> **WHAT YOU SHOULD DO**: How many lines in the material contain the string "elems"? Only the number is wanted.

====================

-- ==== Sys2Proof/Machine/Step.lean ====
section
/-! DEFINITION. Sys2Proof/Machine/Step.lean: one step of the machine: the next turn's time passes, and its instruction is fetched and
executed (R83, R391; logs 3, 5). -/

namespace Sys2Proof.Machine

/-- One step: the next turn. -/
def step (s : State) : Host.Outcome State Fault Refusal :=
  let (act, t) := s.turn
  if !(W.of t).inOrder act then .next t
  else match t.fetch act with
  | .instr i => exec i t
  | .idle => .next t
  | .unloaded q => .next (t.unloadedWord q)
  | .bad w => .refused (.undecodable w)

/-- s with an instruction placed where the next step fetches it: a sequencer's word (nbits up to 32) at the PC of the sequencer of package
quad 0, released in a running region of that quad, or an element's word (64 bits) in slot 0 of the region's cell 0; and the turn of
that sequencer or element as the next one (log 4). -/
def State.withFetchWord (s : State) (nbits w : Nat) : State :=
  if nbits ≤ 32 then
    let sq := { tgetD s.m.seqs 0 {} with released := true, halted := false, ready := false, wait := none, part := 0, region := 0, nextAt := 0 }
    let sq := { sq with pc := BitVec.ofNat 64 (sq.pc.toNat % 4096) }
    let sq := { sq with store := tput sq.store sq.pc.toNat (BitVec.ofNat 32 w) }
    { s with
      clk := { s.clk with agenda := [{ dt := 0, act := .seq 0 }] }
      m := { s.m with
        seqs := tput s.m.seqs 0 sq
        parts := tput s.m.parts 0 { tgetD s.m.parts 0 {} with halted := false }
        regions := tput s.m.regions 0 { tgetD s.m.regions 0 {} with phase := .running } } }
  else
    let g := { tgetD s.m.regions 0 {} with phase := .running }
    let x := { tgetD g.elems 0 {} with word := BitVec.ofNat 64 w }
    { s with
      clk := { s.clk with agenda := [{ dt := 0, act := .elem 0 0 0 }] }
      m := { s.m with regions := tput s.m.regions 0 { g with elems := tput g.elems 0 x } } }

end Sys2Proof.Machine
end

====================

> **YOUR SOLUTION**: 2